Segment Start: SUPPLIED ENTRIES

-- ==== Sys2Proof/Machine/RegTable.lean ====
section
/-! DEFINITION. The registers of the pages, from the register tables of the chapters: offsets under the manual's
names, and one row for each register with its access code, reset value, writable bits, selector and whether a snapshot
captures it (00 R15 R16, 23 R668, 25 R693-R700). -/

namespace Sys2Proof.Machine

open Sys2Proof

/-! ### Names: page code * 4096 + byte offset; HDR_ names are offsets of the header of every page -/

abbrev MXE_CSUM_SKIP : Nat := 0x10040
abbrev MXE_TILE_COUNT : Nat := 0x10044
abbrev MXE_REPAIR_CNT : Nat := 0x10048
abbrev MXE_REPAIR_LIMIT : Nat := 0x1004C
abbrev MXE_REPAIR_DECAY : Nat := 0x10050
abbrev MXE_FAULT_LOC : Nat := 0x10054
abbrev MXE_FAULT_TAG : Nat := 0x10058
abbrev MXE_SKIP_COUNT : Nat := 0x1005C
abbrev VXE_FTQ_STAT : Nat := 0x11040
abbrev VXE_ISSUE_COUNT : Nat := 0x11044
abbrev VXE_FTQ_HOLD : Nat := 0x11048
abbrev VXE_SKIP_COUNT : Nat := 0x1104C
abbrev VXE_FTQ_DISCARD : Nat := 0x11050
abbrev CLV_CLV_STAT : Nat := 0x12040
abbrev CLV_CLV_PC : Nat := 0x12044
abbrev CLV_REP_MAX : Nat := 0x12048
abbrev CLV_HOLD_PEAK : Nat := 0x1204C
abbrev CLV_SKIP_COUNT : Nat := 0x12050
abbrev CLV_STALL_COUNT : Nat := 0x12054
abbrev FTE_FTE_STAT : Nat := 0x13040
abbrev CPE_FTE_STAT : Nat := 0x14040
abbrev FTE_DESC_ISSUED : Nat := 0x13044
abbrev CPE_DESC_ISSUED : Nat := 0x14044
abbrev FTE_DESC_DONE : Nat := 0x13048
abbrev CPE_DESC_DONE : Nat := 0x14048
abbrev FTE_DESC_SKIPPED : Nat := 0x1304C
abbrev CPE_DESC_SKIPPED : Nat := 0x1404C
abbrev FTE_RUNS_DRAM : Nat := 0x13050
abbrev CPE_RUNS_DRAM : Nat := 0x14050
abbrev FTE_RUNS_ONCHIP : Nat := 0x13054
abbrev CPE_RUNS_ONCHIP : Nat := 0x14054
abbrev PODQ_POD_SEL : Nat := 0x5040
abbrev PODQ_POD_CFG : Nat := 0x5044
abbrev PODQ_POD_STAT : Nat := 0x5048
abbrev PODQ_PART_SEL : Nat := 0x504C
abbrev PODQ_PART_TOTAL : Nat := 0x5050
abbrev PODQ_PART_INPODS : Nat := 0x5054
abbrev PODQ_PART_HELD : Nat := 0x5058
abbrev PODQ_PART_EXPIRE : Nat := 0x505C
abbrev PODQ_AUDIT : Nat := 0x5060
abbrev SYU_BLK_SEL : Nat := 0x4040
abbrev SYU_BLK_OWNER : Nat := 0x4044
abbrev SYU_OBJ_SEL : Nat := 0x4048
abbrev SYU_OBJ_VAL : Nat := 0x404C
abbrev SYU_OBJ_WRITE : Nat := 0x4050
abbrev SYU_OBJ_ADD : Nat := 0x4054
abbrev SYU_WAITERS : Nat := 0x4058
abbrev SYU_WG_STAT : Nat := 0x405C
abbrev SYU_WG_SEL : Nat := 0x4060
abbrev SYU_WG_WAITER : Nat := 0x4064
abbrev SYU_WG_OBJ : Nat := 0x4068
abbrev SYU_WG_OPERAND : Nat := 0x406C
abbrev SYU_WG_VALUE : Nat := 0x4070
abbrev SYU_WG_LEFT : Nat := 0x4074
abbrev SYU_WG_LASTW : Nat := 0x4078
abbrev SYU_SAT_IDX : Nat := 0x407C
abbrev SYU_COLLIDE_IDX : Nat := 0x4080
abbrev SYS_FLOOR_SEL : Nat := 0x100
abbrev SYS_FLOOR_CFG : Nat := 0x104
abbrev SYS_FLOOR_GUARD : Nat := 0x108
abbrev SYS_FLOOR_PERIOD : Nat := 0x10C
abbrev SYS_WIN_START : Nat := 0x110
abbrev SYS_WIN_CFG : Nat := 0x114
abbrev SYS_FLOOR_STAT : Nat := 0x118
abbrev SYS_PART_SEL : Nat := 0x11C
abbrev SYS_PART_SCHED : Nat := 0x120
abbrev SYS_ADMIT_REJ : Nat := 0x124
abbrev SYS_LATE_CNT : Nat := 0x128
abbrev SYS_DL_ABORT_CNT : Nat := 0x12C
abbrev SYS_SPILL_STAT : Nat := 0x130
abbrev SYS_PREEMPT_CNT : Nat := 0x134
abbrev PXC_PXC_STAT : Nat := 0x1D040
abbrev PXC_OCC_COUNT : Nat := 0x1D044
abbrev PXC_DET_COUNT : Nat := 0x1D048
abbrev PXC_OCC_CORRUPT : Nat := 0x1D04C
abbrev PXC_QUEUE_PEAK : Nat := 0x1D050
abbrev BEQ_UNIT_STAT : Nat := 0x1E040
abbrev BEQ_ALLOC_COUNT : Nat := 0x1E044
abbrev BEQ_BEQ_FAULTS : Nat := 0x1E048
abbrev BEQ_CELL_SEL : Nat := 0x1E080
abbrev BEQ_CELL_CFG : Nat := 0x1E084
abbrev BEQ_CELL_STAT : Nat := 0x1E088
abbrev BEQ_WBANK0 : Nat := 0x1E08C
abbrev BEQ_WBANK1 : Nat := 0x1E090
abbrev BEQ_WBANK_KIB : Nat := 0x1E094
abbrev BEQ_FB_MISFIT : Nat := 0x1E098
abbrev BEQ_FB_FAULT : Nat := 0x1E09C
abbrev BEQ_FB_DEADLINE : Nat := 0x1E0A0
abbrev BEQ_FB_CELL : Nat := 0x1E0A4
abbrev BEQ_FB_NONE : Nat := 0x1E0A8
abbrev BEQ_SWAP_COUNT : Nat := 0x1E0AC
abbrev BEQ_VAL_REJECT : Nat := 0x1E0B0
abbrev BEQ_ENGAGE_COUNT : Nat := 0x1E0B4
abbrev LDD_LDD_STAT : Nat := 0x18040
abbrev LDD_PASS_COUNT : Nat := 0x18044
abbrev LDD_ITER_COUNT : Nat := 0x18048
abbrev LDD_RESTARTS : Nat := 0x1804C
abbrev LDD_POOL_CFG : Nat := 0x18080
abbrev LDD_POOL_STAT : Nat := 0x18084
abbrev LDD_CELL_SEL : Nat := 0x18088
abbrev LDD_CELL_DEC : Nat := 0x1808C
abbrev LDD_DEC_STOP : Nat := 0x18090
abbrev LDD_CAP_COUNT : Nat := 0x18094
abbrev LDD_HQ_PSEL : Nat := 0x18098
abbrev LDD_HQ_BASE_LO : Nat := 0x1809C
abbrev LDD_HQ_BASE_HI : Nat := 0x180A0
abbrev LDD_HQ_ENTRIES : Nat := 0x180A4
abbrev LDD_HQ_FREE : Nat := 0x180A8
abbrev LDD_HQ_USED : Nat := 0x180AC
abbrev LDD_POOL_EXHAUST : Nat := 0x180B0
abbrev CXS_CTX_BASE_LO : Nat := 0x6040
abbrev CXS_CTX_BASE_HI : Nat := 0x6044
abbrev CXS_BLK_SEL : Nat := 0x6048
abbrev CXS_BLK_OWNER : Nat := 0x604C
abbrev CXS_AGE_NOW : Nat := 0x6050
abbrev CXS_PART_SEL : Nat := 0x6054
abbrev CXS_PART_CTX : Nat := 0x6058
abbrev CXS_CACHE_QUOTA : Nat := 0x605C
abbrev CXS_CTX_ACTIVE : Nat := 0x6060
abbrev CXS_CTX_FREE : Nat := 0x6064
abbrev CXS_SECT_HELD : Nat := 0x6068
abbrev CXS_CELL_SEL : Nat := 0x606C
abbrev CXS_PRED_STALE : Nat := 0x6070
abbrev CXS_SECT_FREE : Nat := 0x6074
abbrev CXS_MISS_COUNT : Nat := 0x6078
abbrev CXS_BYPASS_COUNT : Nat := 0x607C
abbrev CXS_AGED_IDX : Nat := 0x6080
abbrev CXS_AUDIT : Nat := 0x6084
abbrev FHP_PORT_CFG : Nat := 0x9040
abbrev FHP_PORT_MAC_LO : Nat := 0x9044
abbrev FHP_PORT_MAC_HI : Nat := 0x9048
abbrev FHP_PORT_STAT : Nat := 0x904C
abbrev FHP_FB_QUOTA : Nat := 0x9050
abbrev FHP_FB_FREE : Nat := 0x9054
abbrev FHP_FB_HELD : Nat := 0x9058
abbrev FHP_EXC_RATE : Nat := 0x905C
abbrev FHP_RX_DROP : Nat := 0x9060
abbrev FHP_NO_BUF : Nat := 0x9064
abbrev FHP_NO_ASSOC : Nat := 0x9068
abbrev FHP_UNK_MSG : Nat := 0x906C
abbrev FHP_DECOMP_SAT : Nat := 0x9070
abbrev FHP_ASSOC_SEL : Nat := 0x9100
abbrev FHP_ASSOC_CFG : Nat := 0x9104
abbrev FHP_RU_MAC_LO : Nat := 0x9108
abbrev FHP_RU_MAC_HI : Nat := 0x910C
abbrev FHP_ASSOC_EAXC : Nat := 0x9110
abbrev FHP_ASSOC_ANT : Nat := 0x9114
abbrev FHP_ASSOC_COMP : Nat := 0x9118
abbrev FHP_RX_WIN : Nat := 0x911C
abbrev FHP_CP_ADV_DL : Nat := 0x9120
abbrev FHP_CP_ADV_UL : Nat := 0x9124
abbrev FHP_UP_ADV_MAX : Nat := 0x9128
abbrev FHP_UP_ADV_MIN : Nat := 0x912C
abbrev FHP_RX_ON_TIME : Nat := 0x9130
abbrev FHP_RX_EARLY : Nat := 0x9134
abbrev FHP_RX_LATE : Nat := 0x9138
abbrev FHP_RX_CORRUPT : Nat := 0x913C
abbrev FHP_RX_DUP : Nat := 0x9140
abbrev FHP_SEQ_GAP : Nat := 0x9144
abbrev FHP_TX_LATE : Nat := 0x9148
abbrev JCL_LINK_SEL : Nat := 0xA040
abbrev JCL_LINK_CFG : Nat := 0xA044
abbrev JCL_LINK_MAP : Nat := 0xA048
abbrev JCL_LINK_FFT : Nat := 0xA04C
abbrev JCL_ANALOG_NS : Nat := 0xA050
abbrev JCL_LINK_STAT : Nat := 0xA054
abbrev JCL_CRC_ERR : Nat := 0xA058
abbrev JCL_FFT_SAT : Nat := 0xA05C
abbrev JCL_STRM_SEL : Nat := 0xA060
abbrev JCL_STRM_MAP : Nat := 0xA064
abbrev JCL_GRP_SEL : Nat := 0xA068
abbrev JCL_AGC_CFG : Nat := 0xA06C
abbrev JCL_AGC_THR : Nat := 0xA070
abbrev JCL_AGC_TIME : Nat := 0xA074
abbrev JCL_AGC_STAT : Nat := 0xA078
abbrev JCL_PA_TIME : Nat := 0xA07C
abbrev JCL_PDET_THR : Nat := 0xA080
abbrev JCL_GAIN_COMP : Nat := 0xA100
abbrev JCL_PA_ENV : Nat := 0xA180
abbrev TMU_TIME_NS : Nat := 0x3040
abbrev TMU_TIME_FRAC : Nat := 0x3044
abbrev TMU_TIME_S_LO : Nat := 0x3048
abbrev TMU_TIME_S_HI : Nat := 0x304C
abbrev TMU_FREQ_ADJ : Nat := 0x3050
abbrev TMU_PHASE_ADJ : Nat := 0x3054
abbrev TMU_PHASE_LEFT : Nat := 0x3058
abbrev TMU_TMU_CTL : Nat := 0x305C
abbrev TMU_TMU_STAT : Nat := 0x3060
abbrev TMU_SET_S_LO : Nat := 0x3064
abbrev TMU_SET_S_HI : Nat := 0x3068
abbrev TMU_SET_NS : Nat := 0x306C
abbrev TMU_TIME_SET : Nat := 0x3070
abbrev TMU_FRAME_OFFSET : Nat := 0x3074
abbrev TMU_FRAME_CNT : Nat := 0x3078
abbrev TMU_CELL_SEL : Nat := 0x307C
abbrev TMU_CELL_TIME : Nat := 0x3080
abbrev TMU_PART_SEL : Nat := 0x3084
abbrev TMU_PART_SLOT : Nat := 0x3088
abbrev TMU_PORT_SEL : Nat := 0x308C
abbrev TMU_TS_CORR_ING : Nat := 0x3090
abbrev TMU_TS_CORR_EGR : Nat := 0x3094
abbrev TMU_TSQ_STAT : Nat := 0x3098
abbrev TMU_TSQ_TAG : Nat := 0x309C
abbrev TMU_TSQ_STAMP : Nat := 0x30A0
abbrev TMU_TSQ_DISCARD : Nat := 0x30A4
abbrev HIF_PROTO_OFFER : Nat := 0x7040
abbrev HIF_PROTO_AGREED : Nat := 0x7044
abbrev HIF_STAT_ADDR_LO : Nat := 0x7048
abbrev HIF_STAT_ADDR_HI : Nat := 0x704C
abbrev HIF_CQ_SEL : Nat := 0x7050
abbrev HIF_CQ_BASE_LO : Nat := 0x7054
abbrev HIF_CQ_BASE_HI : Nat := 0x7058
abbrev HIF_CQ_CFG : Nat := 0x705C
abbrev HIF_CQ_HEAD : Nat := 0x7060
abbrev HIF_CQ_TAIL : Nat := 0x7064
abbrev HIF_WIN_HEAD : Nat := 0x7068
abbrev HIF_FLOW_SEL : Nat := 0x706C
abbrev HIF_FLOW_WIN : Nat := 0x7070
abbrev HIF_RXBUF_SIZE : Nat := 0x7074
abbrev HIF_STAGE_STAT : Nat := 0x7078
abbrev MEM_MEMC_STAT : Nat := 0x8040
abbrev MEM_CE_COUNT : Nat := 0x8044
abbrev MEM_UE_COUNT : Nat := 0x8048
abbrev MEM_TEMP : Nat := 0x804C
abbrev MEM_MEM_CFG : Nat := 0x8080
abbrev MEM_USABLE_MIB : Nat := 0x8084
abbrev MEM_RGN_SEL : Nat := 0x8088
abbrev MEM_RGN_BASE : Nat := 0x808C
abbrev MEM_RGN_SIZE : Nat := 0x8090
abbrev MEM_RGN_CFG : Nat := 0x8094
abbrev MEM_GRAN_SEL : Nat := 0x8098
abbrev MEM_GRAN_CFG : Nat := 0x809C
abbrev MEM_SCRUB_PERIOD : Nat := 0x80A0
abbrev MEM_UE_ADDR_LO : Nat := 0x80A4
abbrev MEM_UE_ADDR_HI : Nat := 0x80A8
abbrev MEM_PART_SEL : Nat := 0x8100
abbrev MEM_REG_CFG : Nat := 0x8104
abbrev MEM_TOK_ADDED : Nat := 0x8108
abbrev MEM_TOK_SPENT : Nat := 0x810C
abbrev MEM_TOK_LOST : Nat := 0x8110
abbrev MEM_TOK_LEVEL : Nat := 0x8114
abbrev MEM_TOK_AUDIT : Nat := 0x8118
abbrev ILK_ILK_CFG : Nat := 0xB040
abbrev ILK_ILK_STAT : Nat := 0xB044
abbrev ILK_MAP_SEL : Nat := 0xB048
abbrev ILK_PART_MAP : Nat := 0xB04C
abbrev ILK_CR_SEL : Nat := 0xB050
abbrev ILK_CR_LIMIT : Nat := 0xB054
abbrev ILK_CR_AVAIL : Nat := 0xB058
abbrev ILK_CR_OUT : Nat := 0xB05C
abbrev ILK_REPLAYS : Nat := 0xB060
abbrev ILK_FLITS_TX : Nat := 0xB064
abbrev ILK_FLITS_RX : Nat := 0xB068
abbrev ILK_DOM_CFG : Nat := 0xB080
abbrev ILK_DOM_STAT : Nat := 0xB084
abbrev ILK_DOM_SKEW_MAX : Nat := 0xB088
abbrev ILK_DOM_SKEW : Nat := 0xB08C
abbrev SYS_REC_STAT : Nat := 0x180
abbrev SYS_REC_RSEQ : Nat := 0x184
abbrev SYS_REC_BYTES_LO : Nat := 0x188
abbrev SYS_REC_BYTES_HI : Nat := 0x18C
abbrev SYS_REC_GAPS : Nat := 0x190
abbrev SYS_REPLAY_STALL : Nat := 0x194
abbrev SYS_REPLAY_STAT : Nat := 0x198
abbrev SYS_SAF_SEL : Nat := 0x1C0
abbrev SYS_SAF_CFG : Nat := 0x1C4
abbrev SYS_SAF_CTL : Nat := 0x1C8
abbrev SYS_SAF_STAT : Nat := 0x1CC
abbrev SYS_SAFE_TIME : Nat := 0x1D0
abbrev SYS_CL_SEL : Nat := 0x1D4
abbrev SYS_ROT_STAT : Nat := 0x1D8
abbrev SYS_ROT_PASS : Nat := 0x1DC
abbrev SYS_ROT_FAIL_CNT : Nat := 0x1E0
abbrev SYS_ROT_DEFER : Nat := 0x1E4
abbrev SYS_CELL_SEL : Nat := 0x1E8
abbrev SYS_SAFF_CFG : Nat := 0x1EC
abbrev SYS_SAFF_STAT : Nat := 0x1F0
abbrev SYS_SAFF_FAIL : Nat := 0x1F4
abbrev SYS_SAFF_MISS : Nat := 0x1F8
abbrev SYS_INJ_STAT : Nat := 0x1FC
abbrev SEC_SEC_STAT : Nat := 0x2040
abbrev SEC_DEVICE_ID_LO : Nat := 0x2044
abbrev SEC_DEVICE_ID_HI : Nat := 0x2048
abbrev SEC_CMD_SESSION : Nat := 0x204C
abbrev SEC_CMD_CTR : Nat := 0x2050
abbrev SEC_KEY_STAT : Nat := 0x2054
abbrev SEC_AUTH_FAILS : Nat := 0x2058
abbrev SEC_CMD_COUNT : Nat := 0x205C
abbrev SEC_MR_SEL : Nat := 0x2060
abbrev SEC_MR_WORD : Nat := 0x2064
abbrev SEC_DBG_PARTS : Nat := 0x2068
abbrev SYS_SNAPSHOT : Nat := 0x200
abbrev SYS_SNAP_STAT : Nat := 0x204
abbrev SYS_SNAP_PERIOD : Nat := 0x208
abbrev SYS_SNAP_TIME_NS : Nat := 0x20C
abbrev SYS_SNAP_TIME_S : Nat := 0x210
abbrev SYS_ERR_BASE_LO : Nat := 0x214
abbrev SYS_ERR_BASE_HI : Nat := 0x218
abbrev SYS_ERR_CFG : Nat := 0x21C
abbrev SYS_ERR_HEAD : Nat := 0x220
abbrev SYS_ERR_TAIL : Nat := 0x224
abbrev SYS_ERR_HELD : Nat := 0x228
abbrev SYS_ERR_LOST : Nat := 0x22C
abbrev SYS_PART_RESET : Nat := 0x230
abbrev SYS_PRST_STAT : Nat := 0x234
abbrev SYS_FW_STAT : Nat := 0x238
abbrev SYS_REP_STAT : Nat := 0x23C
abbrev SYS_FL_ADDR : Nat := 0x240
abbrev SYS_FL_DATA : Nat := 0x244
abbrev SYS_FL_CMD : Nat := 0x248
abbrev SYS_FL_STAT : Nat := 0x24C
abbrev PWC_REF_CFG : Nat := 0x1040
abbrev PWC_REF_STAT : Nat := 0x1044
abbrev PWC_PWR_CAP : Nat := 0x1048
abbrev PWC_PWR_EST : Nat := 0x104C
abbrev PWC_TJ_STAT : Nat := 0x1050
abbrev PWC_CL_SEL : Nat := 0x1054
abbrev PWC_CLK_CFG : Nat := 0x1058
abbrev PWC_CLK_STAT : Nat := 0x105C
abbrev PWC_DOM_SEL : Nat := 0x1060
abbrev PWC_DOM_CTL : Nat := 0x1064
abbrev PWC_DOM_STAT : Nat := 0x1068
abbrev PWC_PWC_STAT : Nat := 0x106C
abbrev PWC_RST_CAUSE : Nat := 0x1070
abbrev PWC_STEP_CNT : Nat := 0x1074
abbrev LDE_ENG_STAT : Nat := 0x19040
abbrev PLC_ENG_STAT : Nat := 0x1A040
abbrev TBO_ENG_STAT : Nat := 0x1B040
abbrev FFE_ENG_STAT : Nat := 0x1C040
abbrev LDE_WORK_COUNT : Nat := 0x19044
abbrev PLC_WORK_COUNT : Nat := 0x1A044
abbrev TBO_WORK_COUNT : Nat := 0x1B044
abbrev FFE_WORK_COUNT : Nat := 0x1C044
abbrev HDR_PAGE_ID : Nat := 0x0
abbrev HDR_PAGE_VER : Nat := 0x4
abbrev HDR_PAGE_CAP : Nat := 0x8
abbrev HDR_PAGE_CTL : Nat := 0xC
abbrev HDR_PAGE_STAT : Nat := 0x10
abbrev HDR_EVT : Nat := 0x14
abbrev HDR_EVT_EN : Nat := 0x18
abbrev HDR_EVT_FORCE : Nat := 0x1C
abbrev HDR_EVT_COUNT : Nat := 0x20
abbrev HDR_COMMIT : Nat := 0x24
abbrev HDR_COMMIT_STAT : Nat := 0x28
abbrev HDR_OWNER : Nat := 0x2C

Segment End: SUPPLIED ENTRIES

**WHAT IS REQUIRED**
Search each line of the data above for "register", and copy the lines where it occurs.

**WRITTEN SOLUTION**
/-! DEFINITION. The registers of the pages, from the register tables of the chapters: offsets under the manual's
names, and one row for each register with its access code, reset value, writable bits, selector and whether a snapshot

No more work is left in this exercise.